Esistono inoltre aree cerebrali che sono correlate con il controllo emozionale
come alcune aree del lobo frontale e le strutture del sistema limbico.
Il sistema limbico comprende le aree limbiche che sono in stretta relazione con
l’ambiente interno intrapersonale (regolato dall’ipotalamo) e deputate al
controllo sottocorticale delle emozioni e le aree paralimbiche, interposte tra la
neocorteccia e le aree limbiche che insieme alle aree frontali costituiscono il
sistema di controllo corticale delle risposte emozionali.
Le aree della corteccia cerebrale sono collegate con strutture sottocorticali,
rappresentate dai gangli della base, dal tronco dell’encefalo e dal talamo. Queste
strutture svolgono un ruolo importante non solo nel controllo delle funzioni
sensoriali e motorie ma anche nella mediazione dei processi cognitivi ed
emozionali.
Dal tronco dell’encefalo, struttura situata sotto il cervello e costituita dal bulbo,
dal ponte e dal mesencefalo, originano sistemi neurali a proiezione diffusa che
esercitano un’azione modulatrice sulla corteccia cerebrale, regolando la
vigilanza, l’attenzione e altre importanti funzioni di controllo, come l’umore e la
motivazione. I nuclei del tronco dell’encefalo formano dei gruppi nucleari
circoscritti all’interno di una rete diffusa di neuroni chiamata formazione
reticolare.
I neuroni di questi nuclei sono divisi in:
- neuroni dopaminergici: importanti per il controllo del movimento ed a
seguito di una loro distruzione o degenerazione si verificano i disturbi
motori del morbo di Parkinson;
- neuroni serotoninergici: che svolgono un ruolo nella regolazione del
comportamento alimentare, sessuale, nel controllo dell’ansia e dell’umore,
nel controllo delle condotte impulsive e dell’aggressività , nel mediare gli
effetti soggettivi dell’alcol;
- neuroni noradrenergici: che esercitano una influenza tonica modulatrice
sui neuroni della corteccia cerebrale, influenzando numero aspetti
dell’arousal e della attenzione, della memoria, dei comportamenti affettivi,
influenzando negativamente l’attività del locus ceruleus;
- neuroni colinergici: del tronco dell’encefalo che svolgono un ruolo nel
controllo di diverse funzioni cognitive, in particolare della memoria e
dell’attenzione. Nella demenza di Alzheimer è presente una degenerazione
di questo sistema, inizialmente a livello dell’ippocampo;
- neuroni gabaergici e istaminergici: che intervengono nel controllo
dell’ansia, delle funzioni neurovegetative e nel controllo della percezione
degli stimoli dolorifici.
Questi gruppi di neuroni prendono il nome di “funzioni stato-dipendenti” perché
influenzano lo stato di elaborazione dei processi cognitivo-emozionali mediati
dalla corteccia cerebrale: i processi cognitivo-emozionali corticali dipendono a
loro volta dalla integrità delle cosiddette “funzioni strumentali” come il
linguaggio, che sono mediate da reti neuronali cortico-sottocorticali dedicate
alla elaborazione di una specifica funzione.
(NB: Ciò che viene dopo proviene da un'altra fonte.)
-- ==== Sys2Proof/WellFormed.lean ====
section
/-!
DEFINITION. Well-formed commands: the operands that an environment can send. What a field of a message, of a frame or of an access can hold is
bounded by the width the spec gives the field. A core instruction needs no check here: its fields are bit vectors of their widths, and an
encoding that the core rejects raises ILLEGAL (R38), which is its effect.
-/
namespace Sys2Proof

/-- v fits in n bits. -/
def fits (v n : Nat) : Bool := decide (v < 2 ^ n)

/-- A host access to BAR0 of 1, 2, 4 or 8 bytes within its 64 MiB (R364, R442). -/
def RegAccess.wellFormed (a : RegAccess) : Bool :=
  ([1, 2, 4, 8] : List Nat).contains a.size && decide (a.offset + a.size ≤ 2 ^ 26) && fits a.value (8 * a.size)

/-- A host access to BAR2 lies within its largest size, 64 GiB, one to BAR0 within its 64 MiB, and one to the configuration header within its
64 bytes; BAR2 has one of seven sizes (R363, R364). -/
def HostAccess.wellFormed : HostAccess → Bool
  | .read off n => decide (off + n ≤ 2 ^ 36)
  | .write off data _ => decide (off + data.length ≤ 2 ^ 36)
  | .config off n => decide (off + n ≤ 64)
  | .resize k => decide (k < 7)
  | .bar off n => decide (off + n ≤ 2 ^ 26)

/-- A flit of 1,285 bytes (R348). -/
def Flit.wellFormed (f : Flit) : Bool := f.bytes.length == 1285

/-- The fields of a CTRL flit (R349). -/
def CtrlFlit.wellFormed (f : CtrlFlit) : Bool :=
  fits f.rxseq 12 && fits f.crMem 16 && fits f.crRsp 16 && fits f.crMgmt 16 && decide (f.retry.length ≤ 32) && f.retry.all (fun q => fits q 12)

/-- The fields of a PARAM message (R356). -/
def ParamMsg.wellFormed (m : ParamMsg) : Bool :=
  fits m.smod 12 && fits m.sport 4 && fits m.jobId 64 && fits m.modNum 12 && fits m.epoch 8 && fits m.crMem 16 && fits m.crRsp 16 &&
    fits m.crMgmt 16 && fits m.mapsum 64

/-- The header fields of a memory message and its data, at most 128 bytes (R354). -/
def MemMsg.wellFormed (m : MemMsg) : Bool :=
  fits m.mt 4 && fits m.op 4 && fits m.epoch 8 && fits m.hop 4 && fits m.status 4 && fits m.smod 12 && fits m.stract 4 && fits m.tag 16 &&
    fits m.addr 64 && fits m.opd 64 && fits m.cmp 64 && fits m.pmask 8 && decide (m.len ≤ 128 ∧ m.data.length ≤ 128)

/-- The fields of a frame header (R352). -/
def FrameHdr.wellFormed (h : FrameHdr) : Bool :=
  fits h.kind 8 && fits h.reason 8 && fits h.table 16 && fits h.pos 12 && fits h.smod 12 && fits h.sport 4 && fits h.inst 64 && fits h.step 64 &&
    decide (h.len ≤ 393216) && fits h.dmod 12

/-- The fields of a TIME frame (R359). -/
def TimeFrame.wellFormed (f : TimeFrame) : Bool := fits f.hop 8 && fits f.master 16 && fits f.mt 64 && fits f.corr 64

/-- The fields of a SIDE frame: its payload is bytes 8 to 63 (R359). -/
def SideFrame.wellFormed (f : SideFrame) : Bool := fits f.dmod 12 && fits f.smod 12 && decide (f.payload.length ≤ 56)

/-- A debug token: a body of 256 bytes and the two signatures of R398 (R409). -/
def Token.wellFormed (k : Token) : Bool := k.body.length == 256 && k.esig.length == 96 && k.lsig.length == 2964

/-- A TIMEXFER message has one of the four phases (R362). -/
def TimeXfer.wellFormed (m : TimeXfer) : Bool := decide (1 ≤ m.phase ∧ m.phase ≤ 4)

/-- Whether a command's operands lie within what the spec lets them hold. -/
def Instr.wellFormed : Instr → Bool
  | .registerWrite a => a.wellFormed
  | .hostApertureAccess a => a.wellFormed
  | .flitReceive _ f => f.wellFormed
  | .ctrlFlit _ f => f.wellFormed
  | .linkUp _ m => m.wellFormed
  | .param _ m => m.wellFormed
  | .memoryMessage _ m => m.wellFormed
  | .contentFrame _ h _ => h.wellFormed
  | .emptyFrame _ h => h.wellFormed
  | .timeFrame f => f.wellFormed
  | .sideFrame f => f.wellFormed
  | .timexfer _ m => m.wellFormed
  | .unlock k => k.wellFormed
  | .stagingWrite off data => decide (off + data.length ≤ 2 ^ 25)
  | .dbgNonceRead off n => decide (off + n ≤ 32)
  | .abortNotice m _ => fits m 12
  | .boundary m => fits m.smod 12 && fits m.done 64
  | .patrolScrub _ w _ => decide (w < 0x48_0000)
  | .junctionSample _ rs => rs.length == 64
  | .dramTempSample _ rs => rs.length == 48
  | _ => true

end Sys2Proof
end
Il ruolo delle diverse aree e strutture cerebrali nella regolazione del


comportamento umano può venire meglio compreso all’interno di un’ottica
motivazionale evolutiva che trova le sue radici nella biologia evoluzionista di
MacLean. Lui ha proposto la teoria del cervello tripartito suddividendolo in
tre parti: cervello rettiliano, limbico e neocorticale. La sua teorica ci dice che il
sistema limbico abbia seguito nel corso del tempo uno sviluppo progressivo
lungo la scala di evoluzione dei mammiferi parallelamente allo sviluppo del
legame materno infantile e all’evoluzione dei sistemi motivazionali e dei
comportamenti sociali complessi.
Secondo la teoria dei sistemi motivazionali interpersonali di Liotti, ogni
cervello è depositario di sistemi biologici a cui afferiscono assetti
motivazionali, che sono innati e deputati alla mediazione di funzioni biologiche
e di interazioni sociali. Per esempio il cervello rettiliano ha come motivazione
fondamentale l’alimentazione e la sessualità e per soddisfare queste motivazione
l’individuo deve mettere in atto determinati comportamenti che hanno
specifiche funzioni, utilizzando in questo caso la percezione.
Le motivazioni limbiche si identificano con i comportamenti affiliativi
interindividuali che comprendono l’attaccamento, l’accudimento, la
competizione per il rango e la cooperazione.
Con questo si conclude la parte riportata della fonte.